### REQUIRED WORK:
Please copy out the entries below exactly, beginning with the line that contains "refine List.Nodup.of_map Prod.snd ?_" and ending with the line that contains "refine ⟨fun c hc => ?_, ?_⟩", and include nothing outside that span.

(Data records)
----
-- ==== Sys2Proof/Laws/State.lean ====
section
/-! SUPPORT. What each named update of State leaves in each field: one simp lemma per field per update, true by `rfl`,
so that no later proof unfolds a record update. -/

namespace Sys2Proof.Machine

@[simp] theorem State.store_pending (s : State) (a : Nat) (w : Word) : (s.store a w).pending = s.pending := rfl
@[simp] theorem State.store_mem (s : State) (a : Nat) (w : Word) : (s.store a w).mem = writeWord s.mem a w := rfl
@[simp] theorem State.store_straps (s : State) (a : Nat) (w : Word) : (s.store a w).straps = s.straps := rfl
@[simp] theorem State.store_arb (s : State) (a : Nat) (w : Word) : (s.store a w).arb = s.arb := rfl
@[simp] theorem State.store_readData (s : State) (a : Nat) (w : Word) : (s.store a w).readData = s.readData := rfl
@[simp] theorem State.store_writeMarks (s : State) (a : Nat) (w : Word) : (s.store a w).writeMarks = s.writeMarks := rfl
@[simp] theorem State.store_inputs (s : State) (a : Nat) (w : Word) : (s.store a w).inputs = s.inputs := rfl
@[simp] theorem State.store_time (s : State) (a : Nat) (w : Word) : (s.store a w).time = s.time := rfl
@[simp] theorem State.store_marks (s : State) (a : Nat) (w : Word) : (s.store a w).marks = s.marks := rfl
@[simp] theorem State.store_malformed (s : State) (a : Nat) (w : Word) : (s.store a w).malformed = s.malformed := rfl
@[simp] theorem State.store_unknown (s : State) (a : Nat) (w : Word) : (s.store a w).unknown = s.unknown := rfl
@[simp] theorem State.store_intakeRing (s : State) (a : Nat) (w : Word) : (s.store a w).intakeRing = s.intakeRing := rfl
@[simp] theorem State.store_entries (s : State) (a : Nat) (w : Word) : (s.store a w).entries = s.entries := rfl
@[simp] theorem State.store_nodes (s : State) (a : Nat) (w : Word) : (s.store a w).nodes = s.nodes := rfl
@[simp] theorem State.store_trunk (s : State) (a : Nat) (w : Word) : (s.store a w).trunk = s.trunk := rfl
@[simp] theorem State.store_gauge (s : State) (a : Nat) (w : Word) : (s.store a w).gauge = s.gauge := rfl
@[simp] theorem State.store_storm (s : State) (a : Nat) (w : Word) : (s.store a w).storm = s.storm := rfl
@[simp] theorem State.store_settle (s : State) (a : Nat) (w : Word) : (s.store a w).settle = s.settle := rfl
@[simp] theorem State.store_passRequest (s : State) (a : Nat) (w : Word) :
    (s.store a w).passRequest = s.passRequest := rfl
@[simp] theorem State.store_pass (s : State) (a : Nat) (w : Word) : (s.store a w).pass = s.pass := rfl
@[simp] theorem State.store_slots (s : State) (a : Nat) (w : Word) : (s.store a w).slots = s.slots := rfl
@[simp] theorem State.store_order (s : State) (a : Nat) (w : Word) : (s.store a w).order = s.order := rfl
@[simp] theorem State.store_nextNumber (s : State) (a : Nat) (w : Word) : (s.store a w).nextNumber = s.nextNumber := rfl
@[simp] theorem State.store_noticeRing (s : State) (a : Nat) (w : Word) : (s.store a w).noticeRing = s.noticeRing := rfl
@[simp] theorem State.store_producer (s : State) (a : Nat) (w : Word) : (s.store a w).producer = s.producer := rfl
@[simp] theorem State.store_consumer (s : State) (a : Nat) (w : Word) : (s.store a w).consumer = s.consumer := rfl
@[simp] theorem State.store_ringFault (s : State) (a : Nat) (w : Word) : (s.store a w).ringFault = s.ringFault := rfl
@[simp] theorem State.store_restart (s : State) (a : Nat) (w : Word) : (s.store a w).restart = s.restart := rfl
@[simp] theorem State.store_notice (s : State) (a : Nat) (w : Word) : (s.store a w).notice = s.notice := rfl
@[simp] theorem State.store_ringWaiting (s : State) (a : Nat) (w : Word) :
    (s.store a w).ringWaiting = s.ringWaiting := rfl
@[simp] theorem State.store_headerDue (s : State) (a : Nat) (w : Word) : (s.store a w).headerDue = s.headerDue := rfl
@[simp] theorem State.store_censusBase (s : State) (a : Nat) (w : Word) : (s.store a w).censusBase = s.censusBase := rfl
@[simp] theorem State.store_census (s : State) (a : Nat) (w : Word) : (s.store a w).census = s.census := rfl
@[simp] theorem State.store_part (s : State) (a : Nat) (w : Word) : (s.store a w).part = s.part := rfl
@[simp] theorem State.store_configured (s : State) (a : Nat) (w : Word) : (s.store a w).configured = s.configured := rfl
@[simp] theorem State.store_origin (s : State) (a : Nat) (w : Word) : (s.store a w).origin = s.origin := rfl
@[simp] theorem State.store_editTag (s : State) (a : Nat) (w : Word) : (s.store a w).editTag = s.editTag := rfl
@[simp] theorem State.store_editLimit (s : State) (a : Nat) (w : Word) : (s.store a w).editLimit = s.editLimit := rfl
@[simp] theorem State.store_latch (s : State) (a : Nat) (w : Word) : (s.store a w).latch = s.latch := rfl
@[simp] theorem State.store_load (s : State) (a : Nat) (w : Word) : (s.store a w).load = s.load := rfl
@[simp] theorem State.store_settings (s : State) (a : Nat) (w : Word) : (s.store a w).settings = s.settings := rfl
@[simp] theorem State.store_status (s : State) (a : Nat) (w : Word) : (s.store a w).status = s.status := rfl
@[simp] theorem State.store_disturbed (s : State) (a : Nat) (w : Word) : (s.store a w).disturbed = s.disturbed := rfl
@[simp] theorem State.store_clamped (s : State) (a : Nat) (w : Word) : (s.store a w).clamped = s.clamped := rfl
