/-- What a step runs: a command, on the state or on the queue's rest, or a REFCLK cycle before the microsecond carry
(R81, log entry 7). -/
theorem step_cases (h : step s = .next t) :
    (∃ c, exec c s = .next t) ∨ (∃ c rest, exec c { s with pending := rest } = .next t) ∨
      (s.time.prescaler < 24 ∧ t = { s with time.prescaler := s.time.prescaler + 1 }) := by
  unfold step at h
  split at h
  · unfold idle at h
    split at h
    · exact .inl ⟨_, h⟩
    · next hw =>
      unfold refclk at h
      split at h
      · refine .inl ⟨.microsecondCarry s.inputs.sample { ready := s.arb.ready, upTo := false }, ?_⟩
        show execMicrosecondCarry _ _ s = _
        rw [execMicrosecondCarry, if_neg (by simp [hw]), if_neg (by simp), h]
      · next hp => exact .inr (.inr ⟨by omega, (Host.Outcome.next.inj h).symm⟩)
  · exact .inr (.inl ⟨_, _, h⟩)

end Sys2Proof.Machine
end

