theorem CausesOf.nodup {kind : CauseKind} {causes : List Cause} (h : CausesOf kind causes) :
    (causes.map (fun c => (c.kind, c.subject))).Nodup := by
  refine List.Nodup.of_map Prod.snd ?_
  rw [List.map_map]
  exact h.2

/-- A cause list in parts, each of a kind of its own. -/
theorem causesLaw_flatMap {parts : List (CauseKind × List Cause)} (hparts : ∀ p ∈ parts, CausesOf p.1 p.2)
    (hkinds : (parts.map Prod.fst).Nodup) (hres : ∀ p ∈ parts, p.1 ≠ .residue) : causesLaw (parts.flatMap Prod.snd) := by
  refine ⟨fun c hc => ?_, ?_⟩
  · obtain ⟨p, hp, hc⟩ := List.mem_flatMap.mp hc
    exact (hparts p hp).1 c hc ▸ hres p hp
  · rw [List.map_flatMap, List.nodup_flatMap]
    refine ⟨fun p hp => (hparts p hp).nodup, ?_⟩
    refine (List.pairwise_map.mp hkinds).imp_of_mem fun {p q} hp hq hne x hx hx' => hne ?_
    obtain ⟨c, hc, rfl⟩ := List.mem_map.mp hx
    obtain ⟨c', hc', he⟩ := List.mem_map.mp hx'
    exact ((hparts p hp).1 c hc).symm.trans ((Prod.mk.inj he).1.symm.trans ((hparts q hq).1 c' hc'))

/-- The cause list of a reading holds no cause twice and no residue: its parts are of seven kinds (R118). -/
theorem causes_law (s : State) : causesLaw s.causes := by
  have hflat : s.causes =
      [(CauseKind.trunkLoss, s.nodeCauses .dark .trunkLoss (fun i => decide (i = 0) && s.trunk)),
        (.branchDark, s.nodeCauses .dark .branchDark (fun i => !(decide (i = 0) && s.trunk))),
        (.mainsLoss, s.nodeCauses .power .mainsLoss (fun _ => true)),
        (.branchDim, s.nodeCauses .dim .branchDim (fun _ => true)),
        (.terminalDark, s.terminalCauses .dark .terminalDark),
        (.terminalPower, s.terminalCauses .power .terminalPower),
        (.terminalDim, s.terminalCauses .dim .terminalDim)].flatMap Prod.snd := by
    simp only [State.causes, List.flatMap_cons, List.flatMap_nil, List.append_nil, List.append_assoc]
  rw [hflat]
  refine causesLaw_flatMap ?_ (by simp) (by simp)
  simp only [List.forall_mem_cons]
  exact ⟨nodeCauses_of s _ _ _, nodeCauses_of s _ _ _, nodeCauses_of s _ _ _, nodeCauses_of s _ _ _,
    terminalCauses_of s _ _, terminalCauses_of s _ _, terminalCauses_of s _ _, nofun⟩

end Sys2Proof.Machine
end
----
### SOLUTION TO THIS PROBLEM:
  refine List.Nodup.of_map Prod.snd ?_
  rw [List.map_map]
  exact h.2

/-- A cause list in parts, each of a kind of its own. -/
theorem causesLaw_flatMap {parts : List (CauseKind × List Cause)} (hparts : ∀ p ∈ parts, CausesOf p.1 p.2)
    (hkinds : (parts.map Prod.fst).Nodup) (hres : ∀ p ∈ parts, p.1 ≠ .residue) : causesLaw (parts.flatMap Prod.snd) := by
  refine ⟨fun c hc => ?_, ?_⟩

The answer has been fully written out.